*** Opening DATA UNDER STUDY ***

theorem xorWords_heartbeat (P : Params) (q : Request) :
    xorWords (hbHeader P q ++ hbContent q ++ synth) 8 0 =
      heartbeatFold P.opcHb q.seq q.typeId q.uidLen q.mac q.ip q.flag q.seed := by
  have hwords : xorWords (hbHeader P q ++ hbContent q ++ synth) 8 0 =
      0 ^^^ fromLe32 [P.opcHb, q.seq, 0x60, 0x00] ^^^ fromLe32 [q.typeId, q.uidLen, q.mac.b0, q.mac.b1] ^^^
        fromLe32 [q.mac.b2, q.mac.b3, q.mac.b4, q.mac.b5] ^^^ fromLe32 (be32 q.ip) ^^^
        fromLe32 (le32 (flagConst q.flag)) ^^^ fromLe32 (le32 q.seed) ^^^ fromLe32 (le32 Config.kNoneA) ^^^
        fromLe32 (le32 Config.kNoneB) := rfl
  rw [hwords, be32_eq_octets]
  simp only [fromLe32_le32, fromLe32_eq_littleWord, BitVec.ofNat_eq_ofNat, BitVec.zero_xor, heartbeatFold]
  cases q.flag <;> rfl

theorem heartbeatFallback_eq (c : U32) : le32 (mul32 c Config.kMul) ++ zeros 4 = heartbeatFallback c := by
  have hprod : mul32 c Config.kMul = BitVec.ofNat 32 (c.toNat * 19680126) := by
    apply BitVec.eq_of_toNat_eq
    rw [mul32, BitVec.toNat_mul, BitVec.toNat_ofNat, Config.kMul]
    rfl
  simp only [heartbeatFallback, hprod, le32_eq_octets]
  rfl

/-- Mode None: no digest is read and nothing can fail (R184, R185). -/
theorem hb_modeNone {P : Params} {q : Request} (h : q.seed.toNat % 3 = 0) : hb P q =
    .ok (q.head P ++
      heartbeatFallback (heartbeatFold P.opcHb q.seq q.typeId q.uidLen q.mac q.ip q.flag q.seed) ++
      List.replicate 64 0x00) := by
  have hmode : hbMode q = .ok .none := hbMode_of_rem h
  rw [hb_eq_map, hbFoot2_none hmode, xorWords_heartbeat, heartbeatFallback_eq]
  rfl

/-! How emitting a heartbeat ends (ENC_HB and PKT_HB, R177) -/

/-- The end of a `Complete` move that emits the heartbeat of `q`. -/
def emitHb (s : State) (q : Request) : Host.Outcome State Fault Refusal :=
  .next (s.complete (do
    let pkt ← hb Config.params q
    return s.emit 96 pkt))

theorem exec_encHb (s : State) : exec .encHb s = emitHb s s.request := rfl

theorem exec_pktHb (p : HbPacket) (s : State) : exec (.pktHb p) s = emitHb s p.request := rfl

theorem emitHb_of_ok {s : State} {q : Request} {pkt : List Byte} (h : hb Config.params q = .ok pkt) :
    EmitsOnly (emitHb s q) s pkt := by
  have hend : emitHb s q = .next (s.complete (.ok (s.emit 96 pkt))) := by
    simp only [emitHb, h]
    rfl
  rw [hend]
  exact emitsOnly_of_complete s (length_hb h)

theorem emitHb_of_error {s : State} {q : Request} {e : ErrCode} (h : hb Config.params q = .error e) :
    emitHb s q = .next (s.ended e.code) := by
  simp only [emitHb, h]
  rfl

/-- Settles O31: the request of the packet has the packet's seed, so its mode is None. -/
theorem pktHbModeNoneEmitsItsPacket : Obligations.PktHbModeNoneEmitsItsPacket := by
  intro p s h
  rw [exec_pktHb]
  exact emitHb_of_ok (hb_modeNone (q := p.request) h)

/-- The 96 bytes, or E_RETAIN_COUNT, as the hash of the seed ends. -/
theorem hb_of_hash {P : Params} {q : Request} {m : Mode} (hm : hbMode q = .ok m) (hne : m ≠ .none) :
    hb P q = (Machine.hash P m (le32 q.seed)).map fun kept => q.head P ++ kept ++ List.replicate 64 0x00 := by
  rw [hb_eq_map, hbFoot2_eq_hash hm hne]

theorem emitHb_of_hash {s : State} {q : Request} {m : Mode} {kept : List Byte} {c : Prop} [Decidable c]
    (hm : hbMode q = .ok m) (hne : m ≠ .none)
    (hhash : Machine.hash Config.params m (le32 q.seed) = if c then .ok kept else .error .retainCount) :
    if c then EmitsOnly (emitHb s q) s (q.head Config.params ++ kept ++ List.replicate 64 0x00)
    else emitHb s q = .next (s.ended 0x03) := by
  have hhb := hb_of_hash (P := Config.params) hm hne
  rw [hhash] at hhb
  split
  · rw [if_pos ‹c›] at hhb
    exact emitHb_of_ok hhb
  · rw [if_neg ‹¬ c›] at hhb
    exact emitHb_of_error hhb

theorem emitHb_digestEnds (s : State) {q : Request} (h : q.seed.toNat % 3 ≠ 0) :
    HeartbeatDigestEnds (emitHb s q) s (q.head Config.params) q.seed := by
  have hseed : seedBytes q.seed = le32 q.seed := (le32_eq_octets q.seed).symm
  simp only [HeartbeatDigestEnds, hseed]
  split
  · have hmode : hbMode q = .ok .md5 := hbMode_of_rem ‹_›
    exact emitHb_of_hash hmode (by decide) (extract_md5 _)
  · have hmode : hbMode q = .ok .md4 := hbMode_of_rem (r := 2) (by omega)
    exact emitHb_of_hash hmode (by decide) (extract_md4 _)

/-- Settles O32: as ENC_HB ends on the same request. -/
theorem pktHbDigestModesEmitItsPacket : Obligations.PktHbDigestModesEmitItsPacket := by
  intro p s h
  rw [exec_pktHb]
  exact emitHb_digestEnds s (q := p.request) h

/-! Well-formed packets are emitted as encoded -/

theorem hb_of_wellFormed {P : Params} {p : HbPacket} (h : p.WellFormed P) : hb P p.request = .ok p.bytes := by
  obtain ⟨hopc, hfoot⟩ := h
  have hhead : p.request.head P = hbHeader P p.request ++ hbContent p.request := (Request.head_eq P p.request).symm
  rw [hb_eq_map, hfoot, hhead]
  simp only [hbContent, le32_flagConst, HbPacket.bytes, hopc]
  rfl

*** Closing DATA UNDER STUDY ***

WHAT THE TASK REQUIRES
Which lines should be output? Exactly those from the first line of the data through the line containing "(R184, R185). -/", inclusive.

SOLUTION TO THE PROBLEM
theorem xorWords_heartbeat (P : Params) (q : Request) :
    xorWords (hbHeader P q ++ hbContent q ++ synth) 8 0 =
      heartbeatFold P.opcHb q.seq q.typeId q.uidLen q.mac q.ip q.flag q.seed := by
  have hwords : xorWords (hbHeader P q ++ hbContent q ++ synth) 8 0 =
      0 ^^^ fromLe32 [P.opcHb, q.seq, 0x60, 0x00] ^^^ fromLe32 [q.typeId, q.uidLen, q.mac.b0, q.mac.b1] ^^^
        fromLe32 [q.mac.b2, q.mac.b3, q.mac.b4, q.mac.b5] ^^^ fromLe32 (be32 q.ip) ^^^
        fromLe32 (le32 (flagConst q.flag)) ^^^ fromLe32 (le32 q.seed) ^^^ fromLe32 (le32 Config.kNoneA) ^^^
        fromLe32 (le32 Config.kNoneB) := rfl
  rw [hwords, be32_eq_octets]
  simp only [fromLe32_le32, fromLe32_eq_littleWord, BitVec.ofNat_eq_ofNat, BitVec.zero_xor, heartbeatFold]
  cases q.flag <;> rfl

theorem heartbeatFallback_eq (c : U32) : le32 (mul32 c Config.kMul) ++ zeros 4 = heartbeatFallback c := by
  have hprod : mul32 c Config.kMul = BitVec.ofNat 32 (c.toNat * 19680126) := by
    apply BitVec.eq_of_toNat_eq
    rw [mul32, BitVec.toNat_mul, BitVec.toNat_ofNat, Config.kMul]
    rfl
  simp only [heartbeatFallback, hprod, le32_eq_octets]
  rfl

/-- Mode None: no digest is read and nothing can fail (R184, R185). -/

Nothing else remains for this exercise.